» REQUIREMENT: The entries must be retyped exactly, down to the last line.

-------- GIVEN DATA

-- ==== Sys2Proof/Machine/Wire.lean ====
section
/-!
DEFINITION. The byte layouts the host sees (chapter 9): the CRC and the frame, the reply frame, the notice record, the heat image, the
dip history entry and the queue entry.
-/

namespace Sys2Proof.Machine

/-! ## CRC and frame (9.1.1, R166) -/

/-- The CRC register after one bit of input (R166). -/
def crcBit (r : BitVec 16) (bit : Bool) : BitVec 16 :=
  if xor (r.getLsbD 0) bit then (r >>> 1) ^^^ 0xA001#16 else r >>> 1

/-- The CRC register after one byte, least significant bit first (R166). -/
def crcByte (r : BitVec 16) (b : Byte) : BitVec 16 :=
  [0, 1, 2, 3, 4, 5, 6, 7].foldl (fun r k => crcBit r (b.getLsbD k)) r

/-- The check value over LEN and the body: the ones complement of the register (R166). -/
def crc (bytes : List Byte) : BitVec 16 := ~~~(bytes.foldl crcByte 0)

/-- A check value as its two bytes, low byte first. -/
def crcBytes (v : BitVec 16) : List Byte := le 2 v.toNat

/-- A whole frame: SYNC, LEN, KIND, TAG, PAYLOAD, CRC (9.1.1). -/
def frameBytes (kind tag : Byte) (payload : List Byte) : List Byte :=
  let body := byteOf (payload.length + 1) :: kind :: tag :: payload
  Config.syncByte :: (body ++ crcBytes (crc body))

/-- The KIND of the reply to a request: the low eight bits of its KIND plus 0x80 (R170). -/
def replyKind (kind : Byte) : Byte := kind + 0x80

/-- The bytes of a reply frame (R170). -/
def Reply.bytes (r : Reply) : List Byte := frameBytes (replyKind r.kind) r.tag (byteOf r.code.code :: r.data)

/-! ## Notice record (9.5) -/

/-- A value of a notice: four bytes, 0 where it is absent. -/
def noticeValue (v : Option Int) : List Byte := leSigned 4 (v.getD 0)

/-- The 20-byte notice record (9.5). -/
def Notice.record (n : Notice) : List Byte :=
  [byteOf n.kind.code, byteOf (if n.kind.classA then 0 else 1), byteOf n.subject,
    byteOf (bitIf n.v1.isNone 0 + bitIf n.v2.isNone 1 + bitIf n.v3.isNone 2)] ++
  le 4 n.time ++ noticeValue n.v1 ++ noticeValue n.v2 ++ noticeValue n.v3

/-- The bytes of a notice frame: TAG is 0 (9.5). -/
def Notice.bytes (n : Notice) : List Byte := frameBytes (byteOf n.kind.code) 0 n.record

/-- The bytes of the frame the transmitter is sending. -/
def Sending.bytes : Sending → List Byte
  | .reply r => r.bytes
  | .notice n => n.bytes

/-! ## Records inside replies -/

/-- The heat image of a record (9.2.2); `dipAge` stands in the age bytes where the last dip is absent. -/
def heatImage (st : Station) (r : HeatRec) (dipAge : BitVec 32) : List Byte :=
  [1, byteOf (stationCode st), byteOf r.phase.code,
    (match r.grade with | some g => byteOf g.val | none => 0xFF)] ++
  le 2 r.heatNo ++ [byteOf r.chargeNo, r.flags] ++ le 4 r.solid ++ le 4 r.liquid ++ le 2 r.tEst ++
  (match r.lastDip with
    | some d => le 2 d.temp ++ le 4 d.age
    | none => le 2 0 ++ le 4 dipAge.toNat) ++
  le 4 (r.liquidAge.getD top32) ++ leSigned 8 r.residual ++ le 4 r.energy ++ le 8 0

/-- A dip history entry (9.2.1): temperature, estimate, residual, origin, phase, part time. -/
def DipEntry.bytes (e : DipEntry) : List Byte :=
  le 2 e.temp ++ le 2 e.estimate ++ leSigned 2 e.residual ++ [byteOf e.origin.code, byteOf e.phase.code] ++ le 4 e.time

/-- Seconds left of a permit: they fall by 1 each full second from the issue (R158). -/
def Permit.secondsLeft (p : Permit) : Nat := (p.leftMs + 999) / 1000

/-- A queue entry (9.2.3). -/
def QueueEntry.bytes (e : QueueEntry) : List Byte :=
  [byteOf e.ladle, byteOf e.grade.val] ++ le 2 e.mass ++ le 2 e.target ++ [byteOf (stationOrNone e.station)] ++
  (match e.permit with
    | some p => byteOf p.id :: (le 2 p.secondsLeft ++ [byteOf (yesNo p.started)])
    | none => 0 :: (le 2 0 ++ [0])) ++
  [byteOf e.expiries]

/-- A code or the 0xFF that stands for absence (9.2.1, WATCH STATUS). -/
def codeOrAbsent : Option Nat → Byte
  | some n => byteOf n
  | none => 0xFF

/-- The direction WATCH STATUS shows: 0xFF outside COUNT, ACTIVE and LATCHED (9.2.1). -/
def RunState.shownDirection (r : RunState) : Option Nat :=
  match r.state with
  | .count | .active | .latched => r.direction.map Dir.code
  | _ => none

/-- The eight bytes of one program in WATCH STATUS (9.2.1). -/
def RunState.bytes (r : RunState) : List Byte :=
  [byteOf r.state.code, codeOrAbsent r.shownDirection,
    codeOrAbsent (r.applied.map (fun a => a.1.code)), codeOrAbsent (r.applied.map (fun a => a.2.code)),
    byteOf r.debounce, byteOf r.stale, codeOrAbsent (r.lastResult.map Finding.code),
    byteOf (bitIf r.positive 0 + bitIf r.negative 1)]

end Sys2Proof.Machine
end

----------------

» SOLUTION BELOW:
-- ==== Sys2Proof/Machine/Wire.lean ====
section
/-!
DEFINITION. The byte layouts the host sees (chapter 9): the CRC and the frame, the reply frame, the notice record, the heat image, the
dip history entry and the queue entry.
-/

namespace Sys2Proof.Machine

/-! ## CRC and frame (9.1.1, R166) -/

/-- The CRC register after one bit of input (R166). -/
def crcBit (r : BitVec 16) (bit : Bool) : BitVec 16 :=
  if xor (r.getLsbD 0) bit then (r >>> 1) ^^^ 0xA001#16 else r >>> 1

/-- The CRC register after one byte, least significant bit first (R166). -/
def crcByte (r : BitVec 16) (b : Byte) : BitVec 16 :=
  [0, 1, 2, 3, 4, 5, 6, 7].foldl (fun r k => crcBit r (b.getLsbD k)) r

/-- The check value over LEN and the body: the ones complement of the register (R166). -/
def crc (bytes : List Byte) : BitVec 16 := ~~~(bytes.foldl crcByte 0)

/-- A check value as its two bytes, low byte first. -/
def crcBytes (v : BitVec 16) : List Byte := le 2 v.toNat

/-- A whole frame: SYNC, LEN, KIND, TAG, PAYLOAD, CRC (9.1.1). -/
def frameBytes (kind tag : Byte) (payload : List Byte) : List Byte :=
  let body := byteOf (payload.length + 1) :: kind :: tag :: payload
  Config.syncByte :: (body ++ crcBytes (crc body))

/-- The KIND of the reply to a request: the low eight bits of its KIND plus 0x80 (R170). -/
def replyKind (kind : Byte) : Byte := kind + 0x80

/-- The bytes of a reply frame (R170). -/
def Reply.bytes (r : Reply) : List Byte := frameBytes (replyKind r.kind) r.tag (byteOf r.code.code :: r.data)

/-! ## Notice record (9.5) -/

/-- A value of a notice: four bytes, 0 where it is absent. -/
def noticeValue (v : Option Int) : List Byte := leSigned 4 (v.getD 0)

/-- The 20-byte notice record (9.5). -/
def Notice.record (n : Notice) : List Byte :=
  [byteOf n.kind.code, byteOf (if n.kind.classA then 0 else 1), byteOf n.subject,
    byteOf (bitIf n.v1.isNone 0 + bitIf n.v2.isNone 1 + bitIf n.v3.isNone 2)] ++
  le 4 n.time ++ noticeValue n.v1 ++ noticeValue n.v2 ++ noticeValue n.v3

/-- The bytes of a notice frame: TAG is 0 (9.5). -/
def Notice.bytes (n : Notice) : List Byte := frameBytes (byteOf n.kind.code) 0 n.record

/-- The bytes of the frame the transmitter is sending. -/
def Sending.bytes : Sending → List Byte
  | .reply r => r.bytes
  | .notice n => n.bytes

/-! ## Records inside replies -/

/-- The heat image of a record (9.2.2); `dipAge` stands in the age bytes where the last dip is absent. -/
def heatImage (st : Station) (r : HeatRec) (dipAge : BitVec 32) : List Byte :=
  [1, byteOf (stationCode st), byteOf r.phase.code,
    (match r.grade with | some g => byteOf g.val | none => 0xFF)] ++
  le 2 r.heatNo ++ [byteOf r.chargeNo, r.flags] ++ le 4 r.solid ++ le 4 r.liquid ++ le 2 r.tEst ++
  (match r.lastDip with
    | some d => le 2 d.temp ++ le 4 d.age
    | none => le 2 0 ++ le 4 dipAge.toNat) ++
  le 4 (r.liquidAge.getD top32) ++ leSigned 8 r.residual ++ le 4 r.energy ++ le 8 0

/-- A dip history entry (9.2.1): temperature, estimate, residual, origin, phase, part time. -/
def DipEntry.bytes (e : DipEntry) : List Byte :=
  le 2 e.temp ++ le 2 e.estimate ++ leSigned 2 e.residual ++ [byteOf e.origin.code, byteOf e.phase.code] ++ le 4 e.time

/-- Seconds left of a permit: they fall by 1 each full second from the issue (R158). -/
def Permit.secondsLeft (p : Permit) : Nat := (p.leftMs + 999) / 1000

/-- A queue entry (9.2.3). -/
def QueueEntry.bytes (e : QueueEntry) : List Byte :=
  [byteOf e.ladle, byteOf e.grade.val] ++ le 2 e.mass ++ le 2 e.target ++ [byteOf (stationOrNone e.station)] ++
  (match e.permit with
    | some p => byteOf p.id :: (le 2 p.secondsLeft ++ [byteOf (yesNo p.started)])
    | none => 0 :: (le 2 0 ++ [0])) ++
  [byteOf e.expiries]

/-- A code or the 0xFF that stands for absence (9.2.1, WATCH STATUS). -/
def codeOrAbsent : Option Nat → Byte
  | some n => byteOf n
  | none => 0xFF

/-- The direction WATCH STATUS shows: 0xFF outside COUNT, ACTIVE and LATCHED (9.2.1). -/
def RunState.shownDirection (r : RunState) : Option Nat :=
  match r.state with
  | .count | .active | .latched => r.direction.map Dir.code
  | _ => none

/-- The eight bytes of one program in WATCH STATUS (9.2.1). -/
def RunState.bytes (r : RunState) : List Byte :=
  [byteOf r.state.code, codeOrAbsent r.shownDirection,
    codeOrAbsent (r.applied.map (fun a => a.1.code)), codeOrAbsent (r.applied.map (fun a => a.2.code)),
    byteOf r.debounce, byteOf r.stale, codeOrAbsent (r.lastResult.map Finding.code),
    byteOf (bitIf r.positive 0 + bitIf r.negative 1)]

end Sys2Proof.Machine
end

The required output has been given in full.